= Beginning of Section =
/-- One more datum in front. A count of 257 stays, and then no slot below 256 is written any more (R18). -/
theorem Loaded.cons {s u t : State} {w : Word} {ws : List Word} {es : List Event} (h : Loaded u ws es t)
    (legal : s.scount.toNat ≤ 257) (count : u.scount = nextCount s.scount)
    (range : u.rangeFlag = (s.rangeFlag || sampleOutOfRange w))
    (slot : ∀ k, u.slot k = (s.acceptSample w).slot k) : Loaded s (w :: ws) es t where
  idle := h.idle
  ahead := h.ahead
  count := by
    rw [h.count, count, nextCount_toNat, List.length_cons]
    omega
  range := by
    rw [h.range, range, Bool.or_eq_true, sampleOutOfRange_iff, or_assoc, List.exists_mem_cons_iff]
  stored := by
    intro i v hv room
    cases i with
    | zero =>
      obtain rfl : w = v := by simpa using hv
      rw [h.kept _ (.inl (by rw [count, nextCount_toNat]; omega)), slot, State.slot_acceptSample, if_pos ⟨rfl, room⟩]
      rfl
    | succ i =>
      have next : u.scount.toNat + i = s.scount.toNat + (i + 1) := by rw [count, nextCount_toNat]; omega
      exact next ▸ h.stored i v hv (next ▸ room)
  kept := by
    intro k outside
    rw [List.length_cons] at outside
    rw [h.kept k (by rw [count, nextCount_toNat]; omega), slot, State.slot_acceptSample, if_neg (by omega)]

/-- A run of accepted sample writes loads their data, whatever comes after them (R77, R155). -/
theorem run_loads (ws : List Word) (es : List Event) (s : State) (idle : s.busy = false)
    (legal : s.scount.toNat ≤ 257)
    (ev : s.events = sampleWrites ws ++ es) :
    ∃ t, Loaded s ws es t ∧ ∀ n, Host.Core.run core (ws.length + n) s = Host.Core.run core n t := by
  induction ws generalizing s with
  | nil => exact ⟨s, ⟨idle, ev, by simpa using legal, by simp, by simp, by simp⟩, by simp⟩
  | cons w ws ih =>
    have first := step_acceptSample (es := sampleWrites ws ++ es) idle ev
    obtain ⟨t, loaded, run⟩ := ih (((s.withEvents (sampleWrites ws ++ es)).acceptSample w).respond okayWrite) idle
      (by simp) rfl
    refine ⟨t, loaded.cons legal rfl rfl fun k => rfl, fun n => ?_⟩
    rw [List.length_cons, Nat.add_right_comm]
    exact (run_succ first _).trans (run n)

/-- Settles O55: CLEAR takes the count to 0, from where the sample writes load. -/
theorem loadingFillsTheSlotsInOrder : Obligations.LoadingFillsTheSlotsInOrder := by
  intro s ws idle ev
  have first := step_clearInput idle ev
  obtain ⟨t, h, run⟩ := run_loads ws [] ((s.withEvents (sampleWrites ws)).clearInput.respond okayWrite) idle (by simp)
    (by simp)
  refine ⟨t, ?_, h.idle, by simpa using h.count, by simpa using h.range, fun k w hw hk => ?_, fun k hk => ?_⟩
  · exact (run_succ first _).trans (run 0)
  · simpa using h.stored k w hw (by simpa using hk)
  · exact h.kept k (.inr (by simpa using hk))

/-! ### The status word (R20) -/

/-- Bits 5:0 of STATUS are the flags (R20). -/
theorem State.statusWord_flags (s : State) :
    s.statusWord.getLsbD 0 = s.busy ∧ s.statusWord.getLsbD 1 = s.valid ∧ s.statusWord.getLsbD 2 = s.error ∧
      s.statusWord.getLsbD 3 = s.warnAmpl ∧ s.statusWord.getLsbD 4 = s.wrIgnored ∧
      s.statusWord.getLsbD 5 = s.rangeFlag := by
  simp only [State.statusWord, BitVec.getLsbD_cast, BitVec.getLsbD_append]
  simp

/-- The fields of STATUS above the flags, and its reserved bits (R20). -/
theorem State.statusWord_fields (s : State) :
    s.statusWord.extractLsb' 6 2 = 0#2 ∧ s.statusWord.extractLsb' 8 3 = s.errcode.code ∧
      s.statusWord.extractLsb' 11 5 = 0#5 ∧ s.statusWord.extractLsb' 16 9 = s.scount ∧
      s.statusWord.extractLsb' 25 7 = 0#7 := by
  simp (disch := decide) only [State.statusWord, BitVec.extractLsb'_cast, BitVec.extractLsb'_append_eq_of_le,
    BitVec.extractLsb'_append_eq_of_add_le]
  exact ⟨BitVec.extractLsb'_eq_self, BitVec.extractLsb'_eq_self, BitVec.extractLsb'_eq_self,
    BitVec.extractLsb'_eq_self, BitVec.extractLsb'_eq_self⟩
= End of Section =
**TASK DETAILS:** Go to the line with "s.statusWord.getLsbD 0 = s.busy" and set down that line and every line after it, through the end of the material above, word for word.

**REPLY:**
    s.statusWord.getLsbD 0 = s.busy ∧ s.statusWord.getLsbD 1 = s.valid ∧ s.statusWord.getLsbD 2 = s.error ∧
      s.statusWord.getLsbD 3 = s.warnAmpl ∧ s.statusWord.getLsbD 4 = s.wrIgnored ∧
      s.statusWord.getLsbD 5 = s.rangeFlag := by
  simp only [State.statusWord, BitVec.getLsbD_cast, BitVec.getLsbD_append]
  simp

/-- The fields of STATUS above the flags, and its reserved bits (R20). -/
theorem State.statusWord_fields (s : State) :
    s.statusWord.extractLsb' 6 2 = 0#2 ∧ s.statusWord.extractLsb' 8 3 = s.errcode.code ∧
      s.statusWord.extractLsb' 11 5 = 0#5 ∧ s.statusWord.extractLsb' 16 9 = s.scount ∧
      s.statusWord.extractLsb' 25 7 = 0#7 := by
  simp (disch := decide) only [State.statusWord, BitVec.extractLsb'_cast, BitVec.extractLsb'_append_eq_of_le,
    BitVec.extractLsb'_append_eq_of_add_le]
  exact ⟨BitVec.extractLsb'_eq_self, BitVec.extractLsb'_eq_self, BitVec.extractLsb'_eq_self,
    BitVec.extractLsb'_eq_self, BitVec.extractLsb'_eq_self⟩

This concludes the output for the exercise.